Auch für das nervende Klingeln der Telefone abwesender Kolleg*innen fand sich eine pragmatische Idee. Entweder leitet der oder die Mitarbeiter*in die Anrufe aufs eigene Mobiltelefon oder die Anrufe landen per Teamschaltung in einem Sammelpool, so dass keine wichtigen Nachrichten verloren gehen. Für Beschäftigte, die sich mit mehreren ein Büro teilen, wurden nach dem entsprechenden Vorschlag Headsets angeschafft, deren Kopfhörer Umgebungsgeräusche absorbieren, so dass ungestörtes Telefonieren möglich ist.

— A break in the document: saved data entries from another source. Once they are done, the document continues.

def Instr.wf : Instr → Bool
  | .porstAssert _ => true
  | .porstRelease _ p => powerOk p
  | .brownOut _ _ => true
  | .brownOutRecover _ p => powerOk p
  | .pllLossOfLock _ _ => true
  | .pllRelock _ _ => true
  | .pllRelockTimeout _ _ p => powerOk p
  | .bootReset _ m p => msgOk m && powerOk p
  | .configLoadDone _ => true
  | .powerOnAnchor _ => true
  | .tileLightUp _ => true
  | .frameBoundary _ => true
  | .lockstepMismatch _ _ => true
  | .pairWatchdogExpiry _ _ => true
  | .pairMemoryUe _ _ => true
  | .pairMRestart _ m => msgOk m
  | .pairCRestart _ m => msgOk m
  | .pairCResume _ => true
  | .pairMResume _ => true
  | .engineUe _ pe => isEngine pe
  | .engineHealthCheck _ pe _ => isEngine pe
  | .engineCorrectedError _ pe _ => isEngine pe
  | .devEngRetiredClear _ m => msgOk m
  | .arbiterGrant _ arb raised => arbOk arb && raised.all (fun r => decide (r.input < 8 ∧ r.burst ≤ 4096))
  | .openMsg _ o => decide (o.version < 256)
  | .close _ m => msgOk m
  | .keepalive _ m => msgOk m
  | .read _ m _ => msgOk m
  | .write _ m _ => msgOk m
  | .describe _ m => msgOk m
  | .commit _ m scope chims flags _ => msgOk m && decide (scope < 2 ^ 32) && decide (chims < 256) && decide (flags < 256)
  | .commitGo _ m => msgOk m
  | .arm _ m id scope _ gen => msgOk m && decide (id < 2 ^ 32) && decide (scope < 2 ^ 32) && decide (gen < 2 ^ 32)
  | .armReply _ chim tile id _ => isChimney chim && isTileAddress tile && decide (id < 2 ^ 32)
  | .armReplyDeadline _ => true
  | .abortRepeat _ => true
  | .abort _ m id => msgOk m && decide (id < 2 ^ 32)
  | .commitDivergenceTimeout _ chim tile => isChimney chim && isTileAddress tile
  | .lock _ m area => msgOk m && decide (area < 256)
  | .unlock _ m area => msgOk m && decide (area < 256)
  | .lockAcquire _ m area => msgOk m && decide (area < 256)
  | .lockRelease _ m area => msgOk m && decide (area < 256)
  | .lockClearSuspect _ m area => msgOk m && decide (area < 256)
  | .sessionTimeout _ slot => isSession slot
  | .persistSave _ m => msgOk m
  | .persistAutoSave _ => true
  | .persistDefaults _ m _ => msgOk m
  | .flashStoreDone _ dev _ _ => devOk dev
  | .setup _ h _ => ingOk h
  | .frameReq _ h => ingOk h
  | .data _ h _ => ingOk h
  | .ingestCreditTimer _ slot => isIngestSlot slot
  | .publish _ h _ => ingOk h
  | .publishCheck _ slot => isIngestSlot slot
  | .fenceRelease _ _ _ => true
  | .sourceStaleTimeout _ slot => isIngestSlot slot
  | .layerStillData _ m layer _ _ => msgOk m && isLayer layer
  | .layerStillPublish _ m layer => msgOk m && isLayer layer
  | .compositorDeadlineMiss _ chim => isChimney chim
  | .layerFetchError _ layer _ _ _ => isLayer layer
  | .hearthImage _ m _ _ => msgOk m
  | .hearthSizeWrite _ m _ _ => msgOk m
  | .hearthCopyDone _ => true
  | .hearthWordError _ _ _ => true
  | .hearthScrub _ => true
  | .chimneyBringUp _ chim => isChimney chim
  | .assign _ port _ _ _ => isPort port
  | .assignReturn _ chim _ _ => isChimney chim
  | .assignPeriodic _ chim => isChimney chim
  | .ringCloseTimeout _ chim => isChimney chim
  | .modeHoldTimeout _ => true
  | .phaseTrackStep _ port lane _ => isPort port && isLane lane
  | .clockLaneLoss _ port _ => isPort port
  | .fwdClockReturn _ port _ => isPort port
  | .trainingBlock _ port blocks _ => isPort port && decide (blocks.length ≤ 4)
  | .trainingStageLimit _ port => isPort port
  | .trainingRetry _ port => isPort port
  | .linkFramesStart _ port => isPort port
  | .blockLockGained _ port lane => isPort port && isLane lane
  | .blockLockLost _ port loss => isPort port && isLane loss.lane && decide (loss.invalid < 2 ^ 32)
  | .wakeTimeout _ port => isPort port
  | .eyeMeasurementDone _ port lane _ => isPort port && isLane lane
  | .eyeMeasureTimeout _ port lane => isPort port && isLane lane
  | .phyRetrainInFrame _ m port => msgOk m && isPort port
  | .phyRetrainOpen _ m port => msgOk m && isPort port
  | .phyLoop _ m port _ => msgOk m && isPort port
  | .phyTestPattern _ m port _ => msgOk m && isPort port
  | .linkFrame _ port f => isPort port && decide (f.lanes.length = 4 ∧ f.slip.natAbs ≤ 31)
      && f.lanes.all fun l => decide (l.length = 8) && l.all fun b => decide (b.line < 2 ^ 64)
  | .linkAlignAcquired _ port => isPort port
  | .linkAlignLost _ port => isPort port
  | .ctrl _ port g => isPort port && decide (g.src < 256 ∧ g.dst < 256 ∧ g.msgId < 65536)
  | .ctrlReassemblyTimeout _ src _ _ => decide (src < 256)
  | .credit _ chim tile _ _ _ _ _ _ => isChimney chim && isTileAddress tile
  | .tileCreditTimer _ => true
  | .bootFlagEnd _ => true
  | .insertionGap _ port => isPort port
  | .allowanceTick _ port => isPort port
  | .ownPacketInsert _ port ahead _ => isPort port && decide (ahead ≤ 62)
  | .ctrlForwardSend _ chim => isChimney chim
  | .unaddrFaultReport _ => true
  | .line _ port p => isPort port && decide (1 ≤ p.words.length ∧ p.words.length ≤ 387) && p.words.all fun w => decide (w < 2 ^ 64)
  | .frameClose _ => true
  | .pathHoldoffExpiry _ => true
  | .pathForce _ m _ => msgOk m
  | .statusPeriodic _ => true
  | .pathFlagsStatus _ => true
  | .status _ chim p => isChimney chim && decide (p.src < 256)
  | .reachTimeout _ chim tile => isChimney chim && isTileAddress tile
  | .firstStatusTimeout _ chim tile => isChimney chim && isTileAddress tile
  | .ptpSync _ _ => true
  | .ptpFollowUp _ _ => true
  | .ptpDelayResp _ _ => true
  | .ptpAnnounce _ _ => true
  | .ptpDelayReqInterval _ => true
  | .ptpAnnounceTimeout _ => true
  | .ptpSyncTimeout _ => true
  | .frefEdge _ _ => true
  | .frefEdgeMissing _ => true
  | .timeStep _ m _ => msgOk m
  | .timePtpRestep _ m => msgOk m
  | .timeRealign _ m => msgOk m
  | .syncInterval _ port => isPort port
  | .delayReq _ port _ => isPort port
  | .anchorInterval _ chim => isChimney chim
  | .anchorAnnounceRepeat _ => true
  | .delayReqInterval _ => true
  | .sync _ port _ => isPort port
  | .delayResp _ port _ => isPort port
  | .anchor _ port _ => isPort port
  | .tileSyncTimeout _ => true
  | .holdoverMaxExpiry _ => true
  | .scanStart _ => true
  | .passStart _ _ => true
  | .tpoEdge _ n => decide (n < 4)
  | .lampFirstPassDone _ => true
  | .lampProcessingDone _ => true
  | .driveDeadline _ => true
  | .workingSetBuildStart _ module => isModule module
  | .workingSetBuildDone _ module => isModule module
  | .workingSetAgeTimeout _ module => isModule module
  | .coefWordError _ _ _ => true
  | .storedSetError _ module _ => isModule module
  | .agingSweep _ => true
  | .doseFold _ => true
  | .doseSave _ => true
  | .strandFrameReturn _ strand _ => isStrand strand
  | .breakSym _ strand _ => isStrand strand
  | .strandReturnTimeout _ strand => isStrand strand
  | .strEnum _ m => msgOk m
  | .enumPeriodic _ => true
  | .enumReturn _ strand _ => isStrand strand
  | .strDrvRead _ m => msgOk m
  | .strDrvWrite _ m => msgOk m
  | .cmdReturn _ strand _ => isStrand strand
  | .driverCmdTimeout _ strand => isStrand strand
  | .scanOpenClearEntry _ m _ => msgOk m
  | .scanOpenClearAll _ m => msgOk m
  | .loopSample _ slot => isLoop slot
  | .damperStagingWrite _ zone => isZone zone
  | .monConversion _ _ _ _ => true
  | .opRampEval _ => true
  | .loopSwap _ m _ => msgOk m
  | .powerGrant _ m _ _ _ => msgOk m
  | .powerReport _ m chim tile _ => msgOk m && isChimney chim && isTileAddress tile
  | .grantMissingTimeout _ => true
  | .powerReportMissing _ chim tile => isChimney chim && isTileAddress tile
  | .zoneTempSupply _ => true
  | .calOpen _ m => msgOk m
  | .calRun _ m => msgOk m
  | .calAbort _ m => msgOk m
  | .calPatternShow _ m pattern => msgOk m && decide (pattern < 65536)
  | .calPatternEnd _ m => msgOk m
  | .calMeasClear _ m => msgOk m
  | .calMeasData _ m buf _ _ => msgOk m && decide (buf < 33)
  | .calBulkData _ m _ _ => msgOk m
  | .bulk _ h off bytes => decide (h.transfer < 256 ∧ off < 2 ^ 25 ∧ bytes.length ≤ 56)
  | .calUnitStart _ => true
  | .calSolveDone _ => true
  | .calCheckDone _ => true
  | .calFieldRevert _ m _ => msgOk m
  | .calLinkRun _ m port => msgOk m && isPort port
  | .linkRunEnd _ port => isPort port
  | .linkRunAutoStart _ port => isPort port
  | .calLinkClear _ m port => msgOk m && isPort port
  | .calTrimRun _ m => msgOk m
  | .trimRunEnd _ _ => true
  | .anchorWrite _ m _ _ _ => msgOk m
  | .secFwRevoke _ m _ => msgOk m
  | .modulePoll _ module found => isModule module && found.all fun f => decide (f.slots.length ≤ 5 ∧ f.certSerial < 2 ^ 64)
  | .modServiceEnter _ m module => msgOk m && isModule module
  | .modServiceLeave _ m module => msgOk m && isModule module
  | .sensorConversion _ _ => true
  | .thermalStageApply _ => true
  | .moduleTempStale _ module => isModule module
  | .faultEvent _ => true
  | .faultQuietExpiry _ src => isSource src
  | .fltClearSource _ m src => msgOk m && decide (src < 65536)
  | .fltClearAll _ m => msgOk m
  | .fltInject _ m _ => msgOk m
  | .fltInjectClear _ m => msgOk m
  | .ashLogSave _ => true
  | .alarmRepeat _ => true
  | .fault _ chim src entry => isChimney chim && decide (src < 256) && decide (entry < 2 ^ 128)
  | .wallAlarmTimeout _ chim tile => isChimney chim && isTileAddress tile
  | .svcFrame _ f => decide (f.hop < 65536 ∧ f.len < 65536)
  | .bootReleaseM _ m => msgOk m
  | .updBegin _ m => msgOk m
  | .updImage _ m _ _ => msgOk m
  | .updVerify _ m _ => msgOk m
  | .updActivate _ m _ _ => msgOk m
  | .kernelLoadDone _ => true
  | .updConfirm _ => true
  | .updWindowExpiry _ => true
  | .updFallback _ m => msgOk m
  | .trimPwmPeriod _ n => decide (n < 8)
  | .tpoPulseEnd _ n => decide (n < 4)
  | .jtagInstruction _ _ => true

Mehr Mitglieder setzten mehr durch

Viele weitere Ideen wurden eingebracht – von der Erarbeitung eines neuen Kommunikationskonzeptes, damit Informationen stets dort landen, wo sie hingehören, bis zur Anschaffung höhenverstellbarer Schreibtische. Timo Polk sagt: "Die Geschäftsleitung hat die gesammelten Vorschläge erhalten, anschließend wurden sie bei einer Betriebsversammlung präsentiert. Letztlich entscheidet aber die Leitung, was umgesetzt wird und was nicht." Jeder Betriebsrat könne zwar eine Gefährdungsbeurteilung einfordern. Dass aber im Nachgang alle zusammengetragenen Mängel abgestellt werden, könnten die Beschäftigtenvertreter*innen nicht verlangen.

Gleichwohl ist es dem Betriebsrat sehr wichtig, alles, was erreicht wird, per Newsletter bekanntzumachen und die Beschäftigten zu einem Feedback zu animieren. Beim Thema der höhenverstellbaren Schreibtische etwa gab es einen klassischen Kompromiss: Einen Anspruch darauf haben alle, die ein ärztliches Attest vorweisen, das ihnen ein solches Möbel verordnet. Außerdem werden bei anstehenden Renovierungen die Büros ebenfalls mit den modernen Schreibtischen ausgestattet. "Im Sinne der Nachhaltigkeit ist es allerdings auch nicht ganz falsch, einen Teil der vorhandenen Tische vorerst weiter zu nutzen", sagt der Betriebsratsvorsitzende.

Einen richtig großen Erfolg zog die bereits vor der Befragung eingeleitete Untersuchung der Eingruppierungen nach sich. Auch die Gute-Arbeit-Umfrage belegte schließlich, wie unzufrieden viele Beschäftigte damit waren. Die Neubewertungen haben in der Zwischenzeit für 30 Mitarbeiter*innen Höhergruppierungen erbracht. Bleibt das Thema der Bezahlung generell. "Viele würden sich mehr wünschen", sagt Timo Polk. Da Verbesserungen beim Entgelt allerdings von den Tarifparteien ausgehandelt werden, sind an dieser Stelle die Beschäftigten gefragt, sich in ver.di zu engagieren. Mehr Gewerkschaftsmitglieder setzen auch mehr durch.